Two deacons recanted their statements.

Fletcher’s wife confirmed his wet clothes and the burning of garments.

The brass button matched Fletcher’s coat.

Morrison provided sworn testimony.

Faced with overwhelming evidence, the county negotiated an informal resolution:

Charges against Eli would be dropped.

No formal exoneration would be issued.

Fletcher would quietly leave the state instead of facing trial.

No one in authority admitted wrongdoing.

Aftermath

Eli was freed shortly before Christmas. He had no family, no home, and no compensation. Reed gave him $40 and watched the boy walk north.

Fletcher relocated to Arkansas, founded a new church, and lived unblemished until his death in 1893.

James Morrison divorced his wife, moved to Texas, and spent the remainder of his life questioning the morality of his silence.

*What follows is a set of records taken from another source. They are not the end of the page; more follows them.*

-- ==== Sys2Proof/Laws/KeepsRest.lean ====
section
/-!
SUPPORT. KeepsRest.lean: every operation of DRAM, faults, sequencers, the bridle, streams, queries, delivery and registers keeps the invariant of Safety.lean; one lemma per function.
-/
namespace Sys2Proof.Machine

set_option linter.all false
set_option linter.unusedTactic false
set_option linter.unreachableTactic false

/-! Dram.lean -/

theorem joinFill_inv {block a : Nat} {q : DramReq} {x : Half} (hx : x.Inv) :
    (joinFill block a q x).Inv := by
  unfold joinFill
  repeat' (first | with_reducible assumption | with_reducible refine half_inv ?_ _ | dsimp only | split | (obtain ⟨⟨m1, m2⟩, ⟨q1, q2, q3, q4⟩, u1, u2, u3, u4, u5, u6, u7, u8, u9, u10⟩ := hx; refine ⟨⟨?_, ?_⟩, ⟨?_, ?_, ?_, ?_⟩, ?_, ?_, ?_, ?_, ?_, ?_, ?_, ?_, ?_, ?_⟩ <;> first | with_reducible assumption | (dsimp only; with_reducible assumption) | with_reducible exact ringPut_wf _ _ _ _ m1 | (simp only [List.length_modify, List.length_map, List.length_set]; with_reducible assumption)))

theorem errorHalts_inv {q : DramReq} {x : Half} (hx : x.Inv) :
    (errorHalts q x).Inv := by
  unfold errorHalts
  repeat' (first | with_reducible assumption | with_reducible refine updUnit_inv ?_ | with_reducible refine half_inv ?_ _ | dsimp only | split | (obtain ⟨⟨m1, m2⟩, ⟨q1, q2, q3, q4⟩, u1, u2, u3, u4, u5, u6, u7, u8, u9, u10⟩ := hx; refine ⟨⟨?_, ?_⟩, ⟨?_, ?_, ?_, ?_⟩, ?_, ?_, ?_, ?_, ?_, ?_, ?_, ?_, ?_, ?_⟩ <;> first | with_reducible assumption | (dsimp only; with_reducible assumption) | with_reducible exact ringPut_wf _ _ _ _ m1 | (simp only [List.length_modify, List.length_map, List.length_set]; with_reducible assumption)))

theorem dramArrive_inv {n : Nat} {x : Half} {q : DramReq} (hx : x.Inv) :
    (dramArrive n x q).Inv := by
  unfold dramArrive
  repeat' (first | with_reducible assumption | with_reducible refine errorResponse_inv ?_ | with_reducible refine updChannel_inv ?_ | with_reducible refine joinFill_inv ?_ | with_reducible refine errorHalts_inv ?_ | with_reducible refine half_inv ?_ _ | dsimp only | split | (obtain ⟨⟨m1, m2⟩, ⟨q1, q2, q3, q4⟩, u1, u2, u3, u4, u5, u6, u7, u8, u9, u10⟩ := hx; refine ⟨⟨?_, ?_⟩, ⟨?_, ?_, ?_, ?_⟩, ?_, ?_, ?_, ?_, ?_, ?_, ?_, ?_, ?_, ?_⟩ <;> first | with_reducible assumption | (dsimp only; with_reducible assumption) | with_reducible exact ringPut_wf _ _ _ _ m1 | (simp only [List.length_modify, List.length_map, List.length_set]; with_reducible assumption)))

theorem markLate_inv {h : HalfId} {n : Nat} {x : Half} (hx : x.Inv) :
    (markLate h n x).Inv := by
  unfold markLate
  repeat' (first | with_reducible assumption | with_reducible refine count_inv ?_ | with_reducible refine updChannel_inv ?_ | with_reducible refine foldl_inv (fun s a hs => ?_) ?_ | with_reducible refine foldlH_inv (fun x a hx => ?_) ?_ | with_reducible refine foldl_fst_inv (fun s a hs => ?_) ?_ | with_reducible refine half_inv ?_ _ | dsimp only | split | (obtain ⟨⟨m1, m2⟩, ⟨q1, q2, q3, q4⟩, u1, u2, u3, u4, u5, u6, u7, u8, u9, u10⟩ := hx; refine ⟨⟨?_, ?_⟩, ⟨?_, ?_, ?_, ?_⟩, ?_, ?_, ?_, ?_, ?_, ?_, ?_, ?_, ?_, ?_⟩ <;> first | with_reducible assumption | (dsimp only; with_reducible assumption) | with_reducible exact ringPut_wf _ _ _ _ m1 | (simp only [List.length_modify, List.length_map, List.length_set]; with_reducible assumption)))

theorem rollingActivate_inv {h : HalfId} {n bank : Nat} {s : State} (hs : s.Inv) :
    (rollingActivate h n bank s).Inv := by
  unfold rollingActivate
  repeat' (first | with_reducible assumption | with_reducible refine emit_inv ?_ | with_reducible refine updChannel_inv ?_ | with_reducible refine upd_inv (fun x hx => ?_) ?_ | with_reducible refine half_inv ?_ _ | dsimp only | split | (obtain ⟨⟨m1, m2⟩, ⟨q1, q2, q3, q4⟩, u1, u2, u3, u4, u5, u6, u7, u8, u9, u10⟩ := hx; refine ⟨⟨?_, ?_⟩, ⟨?_, ?_, ?_, ?_⟩, ?_, ?_, ?_, ?_, ?_, ?_, ?_, ?_, ?_, ?_⟩ <;> first | with_reducible assumption | (dsimp only; with_reducible assumption) | with_reducible exact ringPut_wf _ _ _ _ m1 | (simp only [List.length_modify, List.length_map, List.length_set]; with_reducible assumption)))

theorem dramActivate_inv {h : HalfId} {n port bank row : Nat} {s : State} (hs : s.Inv) :
    (dramActivate h n port bank row s).Inv := by
  unfold dramActivate
  repeat' (first | with_reducible assumption | with_reducible refine emit_inv ?_ | with_reducible refine count_inv ?_ | with_reducible refine event_inv ?_ | with_reducible refine updChannel_inv ?_ | with_reducible refine rollingActivate_inv ?_ | with_reducible refine upd_inv (fun x hx => ?_) ?_ | with_reducible refine half_inv ?_ _ | dsimp only | split | (obtain ⟨⟨m1, m2⟩, ⟨q1, q2, q3, q4⟩, u1, u2, u3, u4, u5, u6, u7, u8, u9, u10⟩ := hx; refine ⟨⟨?_, ?_⟩, ⟨?_, ?_, ?_, ?_⟩, ?_, ?_, ?_, ?_, ?_, ?_, ?_, ?_, ?_, ?_⟩ <;> first | with_reducible assumption | (dsimp only; with_reducible assumption) | with_reducible exact ringPut_wf _ _ _ _ m1 | (simp only [List.length_modify, List.length_map, List.length_set]; with_reducible assumption)))

theorem infoCoalesced_inv {h : HalfId} {code : Nat} {src : Handle} {detail : List Byte} {s : State} (hs : s.Inv) :
    (infoCoalesced h code src detail s).Inv := by
  unfold infoCoalesced
  extract_lets same
  split
  · refine upd_inv (fun x hx => ev_inv hx.2.1.1 ?_ hx.2.1.2.2.1 hx) hs
    simpa only [mapWhere, List.length_map] using hx.2.1.2.1
  · exact event_inv hs

theorem dramCorrect_inv {h : HalfId} {n address syndrome requester : Nat} {injected : Bool} {s : State} (hs : s.Inv) :
    (dramCorrect h n address syndrome requester injected s).Inv := by
  unfold dramCorrect
  repeat' (first | with_reducible assumption | with_reducible refine count_inv ?_ | with_reducible refine latchHw_inv ?_ | with_reducible refine event_inv ?_ | with_reducible refine updChannel_inv ?_ | with_reducible refine infoCoalesced_inv ?_ | with_reducible refine upd_inv (fun x hx => ?_) ?_ | with_reducible refine half_inv ?_ _ | dsimp only | split | (obtain ⟨⟨m1, m2⟩, ⟨q1, q2, q3, q4⟩, u1, u2, u3, u4, u5, u6, u7, u8, u9, u10⟩ := hx; refine ⟨⟨?_, ?_⟩, ⟨?_, ?_, ?_, ?_⟩, ?_, ?_, ?_, ?_, ?_, ?_, ?_, ?_, ?_, ?_⟩ <;> first | with_reducible assumption | (dsimp only; with_reducible assumption) | with_reducible exact ringPut_wf _ _ _ _ m1 | (simp only [List.length_modify, List.length_map, List.length_set]; with_reducible assumption)))

theorem dramFreeze_inv {h : HalfId} {n : Nat} {f : FrozenRec} {injected : Bool} {s : State} (hs : s.Inv) :
    (dramFreeze h n f injected s).Inv := by
  unfold dramFreeze
  repeat' (first | with_reducible assumption | with_reducible refine freezeRec_inv ?_ | with_reducible refine latchHw_inv ?_ | with_reducible refine upd_inv (fun x hx => ?_) ?_ | with_reducible refine half_inv ?_ _ | dsimp only | split | (obtain ⟨⟨m1, m2⟩, ⟨q1, q2, q3, q4⟩, u1, u2, u3, u4, u5, u6, u7, u8, u9, u10⟩ := hx; refine ⟨⟨?_, ?_⟩, ⟨?_, ?_, ?_, ?_⟩, ?_, ?_, ?_, ?_, ?_, ?_, ?_, ?_, ?_, ?_⟩ <;> first | with_reducible assumption | (dsimp only; with_reducible assumption) | with_reducible exact ringPut_wf _ _ _ _ m1 | (simp only [List.length_modify, List.length_map, List.length_set]; with_reducible assumption)))

theorem eccApply_inv {h : HalfId} {n address requester : Nat} {cause : Nat} {ecc : EccOutcome} {injected : Bool} {s : State} (hs : s.Inv) :
    (eccApply h n address requester cause ecc injected s).Inv := by
  unfold eccApply
  repeat' (first | with_reducible assumption | with_reducible refine dramCorrect_inv ?_ | with_reducible refine dramFreeze_inv ?_ | with_reducible refine half_inv ?_ _ | dsimp only | split | (obtain ⟨⟨m1, m2⟩, ⟨q1, q2, q3, q4⟩, u1, u2, u3, u4, u5, u6, u7, u8, u9, u10⟩ := hx; refine ⟨⟨?_, ?_⟩, ⟨?_, ?_, ?_, ?_⟩, ?_, ?_, ?_, ?_, ?_, ?_, ?_, ?_, ?_, ?_⟩ <;> first | with_reducible assumption | (dsimp only; with_reducible assumption) | with_reducible exact ringPut_wf _ _ _ _ m1 | (simp only [List.length_modify, List.length_map, List.length_set]; with_reducible assumption)))

theorem dramIssue_inv {h : HalfId} {n : Nat} {q : QueuedReq} {ecc : EccOutcome} {s : State} (hs : s.Inv) : (dramIssue h n q ecc s).Inv := by
  unfold dramIssue
  extract_lets +onlyGivenNames x a bank row hit s1 s2 full
  have h1 : s1.Inv := upd_inv (fun x hx => count_inv (count_inv (updChannel_inv hx))) hs
  have h2 : s2.Inv := by
    dsimp only [s2]
    split
    · exact h1
    · exact dramActivate_inv h1
  split
  · extract_lets +onlyGivenNames parity s3
    have h3 : s3.Inv := by
      dsimp only [s3]
      split
      · refine eccApply_inv (upd_inv (fun x hx => ?_) h2)
        split
        · exact disarm_inv hx
        · exact hx
      · exact h2
    split
    · exact h3
    · exact upd_inv (fun x hx => dram_inv (memWriteEn_wf _ _ (picsEnd_inv hx).1.2) (picsEnd_inv hx)) h3
  · extract_lets +onlyGivenNames m s3
    have h3 : s3.Inv := by
      dsimp only [s3]
      split
      · exact upd_inv (fun x hx => disarm_inv hx) h2
      · exact h2
    exact eccApply_inv h3

theorem scrimArrive_inv {channel : Nat} {x : Half} {k : Nat} (hx : x.Inv) :
    (scrimArrive channel x k).Inv := by
  unfold scrimArrive
  repeat' (first | with_reducible assumption | with_reducible refine scrimLeaves_inv ?_ | with_reducible refine dramArrive_inv ?_ | with_reducible refine half_inv ?_ _ | dsimp only | split | (obtain ⟨⟨m1, m2⟩, ⟨q1, q2, q3, q4⟩, u1, u2, u3, u4, u5, u6, u7, u8, u9, u10⟩ := hx; refine ⟨⟨?_, ?_⟩, ⟨?_, ?_, ?_, ?_⟩, ?_, ?_, ?_, ?_, ?_, ?_, ?_, ?_, ?_, ?_⟩ <;> first | with_reducible assumption | (dsimp only; with_reducible assumption) | with_reducible exact ringPut_wf _ _ _ _ m1 | (simp only [List.length_modify, List.length_map, List.length_set]; with_reducible assumption)))

theorem scrubLap_inv {h : HalfId} {n : Nat} {s : State} (hs : s.Inv) :
    (scrubLap h n s).Inv := by
  unfold scrubLap
  repeat' (first | with_reducible assumption | with_reducible refine event_inv ?_ | with_reducible refine updChannel_inv ?_ | with_reducible refine upd_inv (fun x hx => ?_) ?_ | with_reducible refine half_inv ?_ _ | dsimp only | split | (obtain ⟨⟨m1, m2⟩, ⟨q1, q2, q3, q4⟩, u1, u2, u3, u4, u5, u6, u7, u8, u9, u10⟩ := hx; refine ⟨⟨?_, ?_⟩, ⟨?_, ?_, ?_, ?_⟩, ?_, ?_, ?_, ?_, ?_, ?_, ?_, ?_, ?_, ?_⟩ <;> first | with_reducible assumption | (dsimp only; with_reducible assumption) | with_reducible exact ringPut_wf _ _ _ _ m1 | (simp only [List.length_modify, List.length_map, List.length_set]; with_reducible assumption)))

theorem updTrain_inv {n : Nat} {f : TrainSt → TrainSt} {x : Half} (hx : x.Inv) :
    (updTrain n f x).Inv := by
  unfold updTrain
  repeat' (first | with_reducible assumption | with_reducible refine updChannel_inv ?_ | with_reducible refine half_inv ?_ _ | dsimp only | split | (obtain ⟨⟨m1, m2⟩, ⟨q1, q2, q3, q4⟩, u1, u2, u3, u4, u5, u6, u7, u8, u9, u10⟩ := hx; refine ⟨⟨?_, ?_⟩, ⟨?_, ?_, ?_, ?_⟩, ?_, ?_, ?_, ?_, ?_, ?_, ?_, ?_, ?_, ?_⟩ <;> first | with_reducible assumption | (dsimp only; with_reducible assumption) | with_reducible exact ringPut_wf _ _ _ _ m1 | (simp only [List.length_modify, List.length_map, List.length_set]; with_reducible assumption)))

Reed left law enforcement, wrote a manuscript documenting the case, and buried it beside the dried stream behind Calvary Baptist Church.

In 1925, road workers discovered the manuscript. In 1930, a historian published a monograph based on Reed’s work.

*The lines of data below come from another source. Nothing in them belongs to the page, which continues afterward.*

-- ==== Sys2Proof/Laws/KeepsExec.lean ====
section
/-!
SUPPORT. KeepsExec.lean: every command keeps the invariant of Safety.lean; one lemma per meaning.
-/
namespace Sys2Proof.Machine

set_option linter.all false

/-! Doorbells.lean -/

theorem execCmdqTailWrite_inv {h : HalfId} {value : W32} {s : State} {t : State} (hs : s.Inv)
    (ht : execCmdqTailWrite h value s = .next t) : t.Inv := by
  unfold execCmdqTailWrite at ht
  injection ht with ht
  rw [← ht]
  clear ht
  repeat' (first | with_reducible assumption | with_reducible refine writeCmdqTail_inv ?_ | with_reducible refine hostWriteTo_inv (fun s hs => ?_) ?_ | with_reducible refine half_inv ?_ _ | dsimp only | split | (obtain ⟨⟨m1, m2⟩, ⟨q1, q2, q3, q4⟩, u1, u2, u3, u4, u5, u6, u7, u8, u9, u10⟩ := hx; refine ⟨⟨?_, ?_⟩, ⟨?_, ?_, ?_, ?_⟩, ?_, ?_, ?_, ?_, ?_, ?_, ?_, ?_, ?_, ?_⟩ <;> first | with_reducible assumption | (dsimp only; with_reducible assumption) | with_reducible exact ringPut_wf _ _ _ _ m1 | (simp only [List.length_modify, List.length_map, List.length_set]; with_reducible assumption)))

theorem execCplqHeadWrite_inv {h : HalfId} {value : W32} {s : State} {t : State} (hs : s.Inv)
    (ht : execCplqHeadWrite h value s = .next t) : t.Inv := by
  unfold execCplqHeadWrite at ht
  injection ht with ht
  rw [← ht]
  clear ht
  repeat' (first | with_reducible assumption | with_reducible refine writeCplqHead_inv ?_ | with_reducible refine hostWriteTo_inv (fun s hs => ?_) ?_ | with_reducible refine half_inv ?_ _ | dsimp only | split | (obtain ⟨⟨m1, m2⟩, ⟨q1, q2, q3, q4⟩, u1, u2, u3, u4, u5, u6, u7, u8, u9, u10⟩ := hx; refine ⟨⟨?_, ?_⟩, ⟨?_, ?_, ?_, ?_⟩, ?_, ?_, ?_, ?_, ?_, ?_, ?_, ?_, ?_, ?_⟩ <;> first | with_reducible assumption | (dsimp only; with_reducible assumption) | with_reducible exact ringPut_wf _ _ _ _ m1 | (simp only [List.length_modify, List.length_map, List.length_set]; with_reducible assumption)))

theorem execEvtqHeadWrite_inv {h : HalfId} {value : W32} {s : State} {t : State} (hs : s.Inv)
    (ht : execEvtqHeadWrite h value s = .next t) : t.Inv := by
  unfold execEvtqHeadWrite at ht
  injection ht with ht
  rw [← ht]
  clear ht
  repeat' (first | with_reducible assumption | with_reducible refine writeEvtqHead_inv ?_ | with_reducible refine hostWriteTo_inv (fun s hs => ?_) ?_ | with_reducible refine half_inv ?_ _ | dsimp only | split | (obtain ⟨⟨m1, m2⟩, ⟨q1, q2, q3, q4⟩, u1, u2, u3, u4, u5, u6, u7, u8, u9, u10⟩ := hx; refine ⟨⟨?_, ?_⟩, ⟨?_, ?_, ?_, ?_⟩, ?_, ?_, ?_, ?_, ?_, ?_, ?_, ?_, ?_, ?_⟩ <;> first | with_reducible assumption | (dsimp only; with_reducible assumption) | with_reducible exact ringPut_wf _ _ _ _ m1 | (simp only [List.length_modify, List.length_map, List.length_set]; with_reducible assumption)))

theorem execAsqTailWrite_inv {h : HalfId} {value : W32} {s : State} {t : State} (hs : s.Inv)
    (ht : execAsqTailWrite h value s = .next t) : t.Inv := by
  unfold execAsqTailWrite at ht
  injection ht with ht
  rw [← ht]
  clear ht
  repeat' (first | with_reducible assumption | with_reducible refine writeAsqTail_inv ?_ | with_reducible refine hostWriteTo_inv (fun s hs => ?_) ?_ | with_reducible refine half_inv ?_ _ | dsimp only | split | (obtain ⟨⟨m1, m2⟩, ⟨q1, q2, q3, q4⟩, u1, u2, u3, u4, u5, u6, u7, u8, u9, u10⟩ := hx; refine ⟨⟨?_, ?_⟩, ⟨?_, ?_, ?_, ?_⟩, ?_, ?_, ?_, ?_, ?_, ?_, ?_, ?_, ?_, ?_⟩ <;> first | with_reducible assumption | (dsimp only; with_reducible assumption) | with_reducible exact ringPut_wf _ _ _ _ m1 | (simp only [List.length_modify, List.length_map, List.length_set]; with_reducible assumption)))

It never reached a wide audience.

The Historical Record

Catherine and Eleanor Morrison’s graves remain in the expanded cemetery of Calvary Baptist Church.

Eli’s final fate is unknown.

He appears in no census. No employment rolls. No burial records. His life slips from the archive after December 1875.

One line remains in court documents:
“Charges dropped. Disposition unknown.”

The Meaning of the Case

The lesson of the Morrison case is not that justice prevailed.

It did not.

Nor that truth triumphed.

It did not.

The lesson is that even when the machinery of a racialized legal system is operating at full force, even when power structures align to erase a single life, testimony—fragile, insufficient, dangerous—can occasionally slow that machinery just long enough for one child to step off the gallows.

Eli lived.

And sometimes, in the face of systemic injustice, survival itself is the closest thing to justice the world will allow.